For that I never wanted to go abroad. I don't consider Uruguay because even though I was born here I am half Uruguayan too. I was there for many years and I love the orientals(Uruguayans) very much. For 38 years I played in Carrasco and all throughout Uruguay.
I have millions of friends. One of them is general Perón (President, then, of Argentina). We know each other since the time when we went to the Luna Park stadium to see the fights of Prada with Gatica. Afterwards we met with the late Ismael Pace and with Lectoure (owners of the Luna Park boxing stadium), we ate a barbecue, drank some whiskies and played a hand of truco. I teamed-up with Borlenghi (Perón's minister of the interior). It's been more than twenty years that I am a friend of the general's.
I am a great optimist. A happy guy, a joker. I love to make jokes and the only thing I want is to go on with my orchestra even though I know I'm no longer a young boy, that I have to take care of my health and that I cannot spend so much energy as before. However, when I am on the stage, I always perform a show. And I don't do it because I'm a funny fellow. I do it because I feel tango like that. It's my way of being.
Out of modesty, I made its revival
Old tango, the one of the guardia vieja (old stream), had beat, nerve, strength and character. Our duty is to try that it does not lose anything of that. Because Argentine tango was forgotten it entered into a crisis some years ago. Out of modesty, I did all that was possible to make its revival possible. In my opinion, a good portion of guilt for the decline of tango corresponded to the singers. There was a time when a tango orchestra was nothing else but an excuse for the singer's showcasing. The musicians, including the leader, were nothing else but accompanists of an idol more or less popular. For me that cannot be.

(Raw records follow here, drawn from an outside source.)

/-- The tracker's relations: those of `TrackerOk`, and, for `false`, those that a close leaves for the rest of its command: no
cycle open, the settle timer stopped, and the cycle timer stopped exactly in IDLE. -/
def TrackerKind (b : Bool) (t : Tracker) : Prop :=
  match b with
  | true => TrackerOk t
  | false => t.isOpen = false ∧ t.settle = none ∧ (t.cycleTimer = .stopped ↔ t.phase = .idle)
/-- No check of a LOAD runs, and the tracker's relations hold unless the station is FROZEN. -/
def TrackerQuiet (b : Bool) (s : State) : Prop :=
  s.port.checking = false ∧ (s.member.station = .frozen ∨ TrackerKind b s.tracker)
theorem trackerKind_ok {t : Tracker} : TrackerKind true t ↔ TrackerOk t := ⟨id, id⟩
theorem TrackerQuiet.inv {s : State} (h : TrackerQuiet true s) : TrackerInv s := by
  refine ⟨fun hc => ?_, h.2.imp id trackerKind_ok.1⟩
  rw [h.1] at hc; exact Bool.noConfusion hc
theorem TrackerInv.quiet {s : State} (h : TrackerInv s) (hs : s.member.station ≠ .unconfigured) : TrackerQuiet true s := by
  refine ⟨?_, h.2.imp id trackerKind_ok.2⟩
  cases hc : s.port.checking with
  | false => rfl
  | true => exact absurd (h.1 hc) hs
variable {b : Bool}
@[simp] theorem foldl_track {α : Type} (f : State → α → State) (h : ∀ t a, TrackerQuiet b t → TrackerQuiet b (f t a)) (l : List α) (s : State) (hs : TrackerQuiet b s) : TrackerQuiet b (l.foldl f s) := by
  induction l generalizing s with
  | nil => exact hs
  | cons a l ih => exact ih _ (h _ _ hs)
@[simp] theorem kind_stray (b : Bool) (t : Tracker) (n : Nat) : TrackerKind b { t with stray := n } ↔ TrackerKind b t := by
  cases b <;> exact ⟨id, id⟩
@[simp] theorem kind_reset (b : Bool) : TrackerKind b Tracker.reset := by
  cases b
  · exact ⟨rfl, rfl, fun _ => rfl, fun _ => rfl⟩
  · exact ⟨fun h => Bool.noConfusion h, ⟨fun h => Bool.noConfusion h, fun h => Bool.noConfusion h.1⟩, fun h => CycleTimer.noConfusion h, ⟨fun _ => rfl, fun _ => rfl⟩⟩
@[simp] theorem kind_adopt {b : Bool} (m : CycleNo) (t : Tracker) (h : TrackerKind b t) : TrackerKind b (adoptCycle m t) := by
  unfold adoptCycle
  split
  · cases b
    · exact h
    · exact ⟨fun ho => ⟨rfl, (h.1 ho).2⟩, h.2⟩
  · exact h
@[simp] theorem withTracker_track {b : Bool} (s : State) (v) (hs : TrackerQuiet b s) (h : TrackerKind b s.tracker → TrackerKind b v) : TrackerQuiet b (s.withTracker v) := ⟨hs.1, hs.2.imp id h⟩
@[simp] theorem withMember_track {b : Bool} (s : State) (v) (hs : TrackerQuiet b s) (h : v.station = s.member.station) : TrackerQuiet b (s.withMember v) := ⟨hs.1, hs.2.imp h.trans id⟩
@[simp] theorem withPort_track {b : Bool} (s : State) (v) (hs : TrackerQuiet b s) (h : v.checking = s.port.checking) : TrackerQuiet b (s.withPort v) := ⟨h.trans hs.1, hs.2⟩
@[simp] theorem mk_track (b : Bool) (n r t ch lk mb co ev ag cu fa po x y) : TrackerQuiet b (State.mk n r t ch lk mb co ev ag cu fa po x y) ↔ po.checking = false ∧ (mb.station = .frozen ∨ TrackerKind b t) := ⟨id, id⟩
@[simp] theorem setPeer_track (b : Bool) (s : State) (c v) : TrackerQuiet b (s.setPeer c v) ↔ TrackerQuiet b s := ⟨id, id⟩
@[simp] theorem setUnit_track (b : Bool) (s : State) (c v) : TrackerQuiet b (s.setUnit c v) ↔ TrackerQuiet b s := ⟨id, id⟩
@[simp] theorem setLane_track (b : Bool) (s : State) (c v) : TrackerQuiet b (s.setLane c v) ↔ TrackerQuiet b s := ⟨id, id⟩
@[simp] theorem withNow_track (b : Bool) (s : State) (v) : TrackerQuiet b (s.withNow v) ↔ TrackerQuiet b s := ⟨id, id⟩
@[simp] theorem withClock_track (b : Bool) (s : State) (v) : TrackerQuiet b (s.withClock v) ↔ TrackerQuiet b s := ⟨id, id⟩
@[simp] theorem withChannels_track (b : Bool) (s : State) (v) : TrackerQuiet b (s.withChannels v) ↔ TrackerQuiet b s := ⟨id, id⟩
@[simp] theorem withLink_track (b : Bool) (s : State) (v) : TrackerQuiet b (s.withLink v) ↔ TrackerQuiet b s := ⟨id, id⟩
@[simp] theorem withCoin_track (b : Bool) (s : State) (v) : TrackerQuiet b (s.withCoin v) ↔ TrackerQuiet b s := ⟨id, id⟩
@[simp] theorem withEvid_track (b : Bool) (s : State) (v) : TrackerQuiet b (s.withEvid v) ↔ TrackerQuiet b s := ⟨id, id⟩
@[simp] theorem withAgree_track (b : Bool) (s : State) (v) : TrackerQuiet b (s.withAgree v) ↔ TrackerQuiet b s := ⟨id, id⟩
@[simp] theorem withCoup_track (b : Bool) (s : State) (v) : TrackerQuiet b (s.withCoup v) ↔ TrackerQuiet b s := ⟨id, id⟩
@[simp] theorem withFault_track (b : Bool) (s : State) (v) : TrackerQuiet b (s.withFault v) ↔ TrackerQuiet b s := ⟨id, id⟩
@[simp] theorem withFreeCount_track (b : Bool) (s : State) (v) : TrackerQuiet b (s.withFreeCount v) ↔ TrackerQuiet b s := ⟨id, id⟩
@[simp] theorem withPending_track (b : Bool) (s : State) (v) : TrackerQuiet b (s.withPending v) ↔ TrackerQuiet b s := ⟨id, id⟩
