-- ==== Sys2Proof/WellFormed.lean ====
section
/-! DEFINITION. Which commands are well formed: whose operands the outside of the block can really give. -/

namespace Sys2Proof

/-- An upset names a bit that its word has: 8 bits in a byte of the configuration block, a segment from 1, and so on.
The widest record has 8 + 2 × 16 bytes (R115, 12.2). -/
def Upset.wf (u : Upset) : Bool :=
  match u.word with
  | .config i => i < 2048 && u.bit < 8
  | .segment n => 1 ≤ n && n ≤ 96 && u.bit < 320
  | .snapshot n => n ≤ 96 && u.bit < 320
  | .window _ => true
  | .applied _ => true

/-- A moment's upsets are well formed, at most one to a word: parity shows one flipped bit (R161). -/
def Moment.wf (m : Moment) : Bool := m.upsets.all Upset.wf && decide (m.upsets.map (·.word)).Nodup

/-- Whether the bytes of a completed frame have the shape the receiver assembles (R42, R56): the two sync bytes, a payload
length of at most 240, and exactly as many bytes as the header announces. -/
def frameShape (bytes : List Byte) : Bool :=
  match bytes with
  | b0 :: b1 :: _ :: _ :: _ :: _ :: _ :: _ :: _ :: _ :: n :: _ =>
    b0 == 0xD5#8 && b1 == 0x6B#8 && n.toNat ≤ 240 && bytes.length == 13 + n.toNat
  | _ => false

/-- The checks on a command's operands, one for each operand that has a limit. -/
def Instr.wf : Instr → Bool
  | .cycRising m => m.wf
  | .filRising m => m.wf
  | .vibRising m => m.wf
  | .strRising m => m.wf
  | .strFalling m => m.wf
  | .settleTimerExpiry m => m.wf
  | .cycleTimerExpiry m => m.wf
  | .sample m _ _ => m.wf
  | .lockoutTimerExpiry m _ => m.wf
  | .sampleLoss m _ => m.wf
  | .sampleRecovery m _ => m.wf
  | .pulseWidthEnd m _ => m.wf
  | .recoveryEnd m _ => m.wf
  | .accessGapReached m _ => m.wf
  | .accessTimerExpiry m => m.wf
  | .attemptSent m => m.wf
  | .echoMismatch m => m.wf
  | .echoTimeout m index => m.wf && index < 253
  | .frameComplete m _ bytes => m.wf && frameShape bytes
  | .frameBroken m _ _ => m.wf
  | .frameHandlerTake m => m.wf
  | .joinTimerExpiry m => m.wf
  | .silenceTimerExpiry m _ => m.wf
  | .presenceTimerExpiry m => m.wf
  | .closeExpiry m => m.wf
  | .publicationDeadline m _ => m.wf
  | .digestWindowExpiry m => m.wf
  | .transferLeadExpiry m => m.wf
  | .slotTagReached m => m.wf
  | .slotWaitEnd m => m.wf
  | .fireTagReached m => m.wf
  | .windowFireTag m => m.wf
  | .endTagReached m => m.wf
  | .scrubRead m => m.wf
  | .logoutTimerExpiry m => m.wf
  | .load m block => m.wf && block.length == 2048
  | .loadCheckComplete m => m.wf
  | .start m => m.wf
  | .restart m => m.wf
  | .status m => m.wf
  | .nextNotice m => m.wf
  | .readSegment m _ => m.wf
  | .readPeer m _ => m.wf
  | .readCoupling m => m.wf
  | .readFault m => m.wf
  | .clearFault m => m.wf
  | .segmentControl m _ _ _ _ => m.wf
  | .selectRise m _ => m.wf
  | .reset => true
  | .powerOn => true
  | .frameStart m _ => m.wf
  | .resetRelease => true
  | .noCommandByte m b => m.wf && (b.toNat == 0 || 11 < b.toNat)

end Sys2Proof
end

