theorem SelectedFrom.trans {x y z : State} (h : SelectedFrom x y) (k : SelectedFrom y z) : SelectedFrom x z := by
  obtain ⟨_, _, _, rfl⟩ := h
  obtain ⟨current, queue, count, rfl⟩ := k
  exact ⟨current, queue, count, rfl⟩

theorem SelectedFrom.link {x y : State} (h : SelectedFrom x y) : y.link = { x.link with current := y.link.current } := by
  obtain ⟨_, _, _, rfl⟩ := h
  rfl

theorem SelectedFrom.lost {x y : State} (h : SelectedFrom x y) : y.channels.lost = x.channels.lost := by
  obtain ⟨_, _, _, rfl⟩ := h
  rfl

/-- A DIGEST is taken into the queue, or counted not sent (R134). -/
theorem requestDigest_selects (snap : Snapshot) (v : BitVec 32) {s : State} (hn : NoFlips s) : SelectedFrom
    ((s.withAgree { s.agree with counts := { s.agree.counts with
      digestsNotSent := if s.link.queue.length < 12 then s.agree.counts.digestsNotSent else raised s.agree.counts.digestsNotSent } }).withLink
        (digestedLink s.now (digestPayload snap v s) s.link))
    (requestDigest snap v s) := by
  unfold requestDigest digestedLink
  rw [request_sound _ _ _ _ (by exact hn), canRequest_digest]
  by_cases hroom : s.link.queue.length < 12
  · rw [decide_eq_true hroom, if_pos hroom, if_pos hroom]
    exact selectFrame_from _
  · rw [decide_eq_false hroom, if_neg hroom, if_neg hroom]
    exact SelectedFrom.refl _

/-- The snapshot of the table and its digest are stored (R132, R133). -/
def snapshotTaken (closed : Option CycleNo) (s : State) : State :=
  s.withAgree { s.agree with snapshot := some (tableSnapshot closed s), ownDigest := some (tableDigest closed s) }

theorem takeSnapshot_eq (closed : Option CycleNo) {s : State} (hn : NoFlips s) : takeSnapshot closed s =
    (requestDigest (tableSnapshot closed s) (tableDigest closed s) (snapshotTaken closed s)).unlessFrozen
      (usingConfig [0x22] startDigestWindow) := by
  have hstore : storeSnapshot closed s = s.withAgree { s.agree with snapshot := some (tableSnapshot closed s) } :=
    rewrite_sound (by exact hn) _
  unfold takeSnapshot
  rw [hstore, usingConfig_sound (by exact hn)]
  rfl

/-- The snapshot is taken and digested, the DIGEST asked for, and the digest window started (R132 to R135). -/
theorem takeSnapshot_selects (closed : Option CycleNo) {s : State} (hn : NoFlips s) (hs : s.member.station ≠ .frozen) :
    SelectedFrom (digestAsked closed s) (takeSnapshot closed s) := by
  have hreq := requestDigest_selects (tableSnapshot closed s) (tableDigest closed s) (s := snapshotTaken closed s) hn
  rw [takeSnapshot_eq closed hn, unlessFrozen_live (by rw [hreq.member]; exact hs),
    usingConfig_sound (by unfold NoFlips; rw [hreq.fault]; exact hn)]
  generalize requestDigest _ _ _ = y at hreq
  obtain ⟨current, queue, count, rfl⟩ := hreq
  exact ⟨current, queue, count, rfl⟩

/-! ## The descriptors that a close withdraws (R47, R95, R132) -/

/-- Whether a close leaves this descriptor in the queue: it has been selected, and not for a HIT frame that the close drops, or it is
neither an EVENT of the closed cycle nor the ROW of the transfer. -/
def closeKeeps (s : State) (d : Descriptor) : Bool :=
  isSelected d.ref (s.withLink (cutLink s.link)) ||
    !(s.coin.ownerRefs.contains d.ref || (pendingRefs s.coin.pendingGroups).contains d.ref || isRowOf s.agree d.ref)

/-- The station `u` in which the close of the cycle of `s` takes its snapshot. -/
structure DigestsFrom (s u : State) : Prop where
  agree : u.agree = cutAgreement s.agree
  link : u.link = { cutLink s.link with queue := s.link.queue.filter (closeKeeps s) }
  late : u.coin.counts.late = s.coin.counts.late
  lost : u.channels.lost = s.channels.lost
  clock : u.clock = s.clock
  config : u.port.config = s.port.config

theorem agreementClose_selects (closed : Option CycleNo) {s : State} (hn : NoFlips s) (hs : s.member.station ≠ .frozen) :
    ∃ u, SameElsewhere s u ∧ u.agree = cutAgreement s.agree ∧
      u.link = { s.link with queue := s.link.queue.filter fun d => isSelected d.ref s || !isRowOf s.agree d.ref } ∧
      SelectedFrom (digestAsked closed u) (agreementClose closed s) := by
  unfold agreementClose
  dsimp only
  generalize hu : State.withAgree _ _ = u
  obtain ⟨hsame, -, hagree, -, hlink⟩ := cutTransfer_fields hn hu
  obtain ⟨⟨-, -, hmem, -⟩, -, hflips, -⟩ := id hsame
  rw [usingConfig_sound hflips]
  unfold copyTable
  rw [usingWords_sound hflips]
  exact ⟨u, hsame, hagree, hlink, takeSnapshot_selects closed hflips (by rw [hmem]; exact hs)⟩

theorem closeTables_selects (closed : Option CycleNo) (kind : CloseKind) {s : State} (hn : NoFlips s) (hs : s.member.station ≠ .frozen) :
    ∃ u, SameElsewhere s u ∧ u.agree = cutAgreement s.agree ∧
      u.link = { s.link with queue := s.link.queue.filter fun d => isSelected d.ref s || !isRowOf s.agree d.ref } ∧
      SelectedFrom (digestAsked closed u) (closeTables closed kind s) := by
  obtain ⟨hsame, hlink⟩ := evidenceClose_same closed kind hn hs
  obtain ⟨-, hagree, -⟩ := evidenceClose_fields closed kind hn hs
  unfold closeTables
  generalize evidenceClose closed kind s = c at hsame hlink hagree
  obtain ⟨⟨-, -, hmem, -⟩, -, hflips, -⟩ := id hsame
  have hlive : c.member.station ≠ .frozen := by rw [hmem]; exact hs
  rw [unlessFrozen_live hlive]
  obtain ⟨u, husame, huagree, hulink, hsel⟩ := agreementClose_selects closed hflips hlive
  refine ⟨u, hsame.trans husame, huagree.trans (congrArg _ hagree), hulink.trans ?_, hsel⟩
  unfold isSelected
  rw [hlink, hagree]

Tango is also music, as it has already been said. I would add that it is essentially music. Consequently, you cannot place the orchestra that interprets it at the background to place the singer in the foreground. On the contrary, tango is for the orchestras and not for singers. The human voice is not, must not be a different thing, but an instrument more within the orchestra. To sacrifice all for the singer, for the idol, is a mistake. I reacted against that error that originated the tango crisis and placed the orchestra in the foreground and the singer in his place. Furthermore, I tried to bring back to tango its male emphasis that had been losing through its different stages. In my interpretations I put the rhythm, the nerve, the strength and the character that made it citizen of the music world and that it has been losing for the reasons aforementioned. Luckily, that crisis was temporary and today tango has sprung up again with the vitality of its best times. My greatest pride is to have contributed to the revival of our popular music.
Originally published in La Maga magazine, Wednesday January 13, 1993.
Director's Note: Juan D'Arienzo has the record of having issued 150 LP records and also of having sold 14 millions of discs of his version of the tango La cumparsita. The thoughts he states in this note are from interviews in January 1974, two years before his death, for the Siete Días magazine, and in 1969 for the Aquí Está magazine.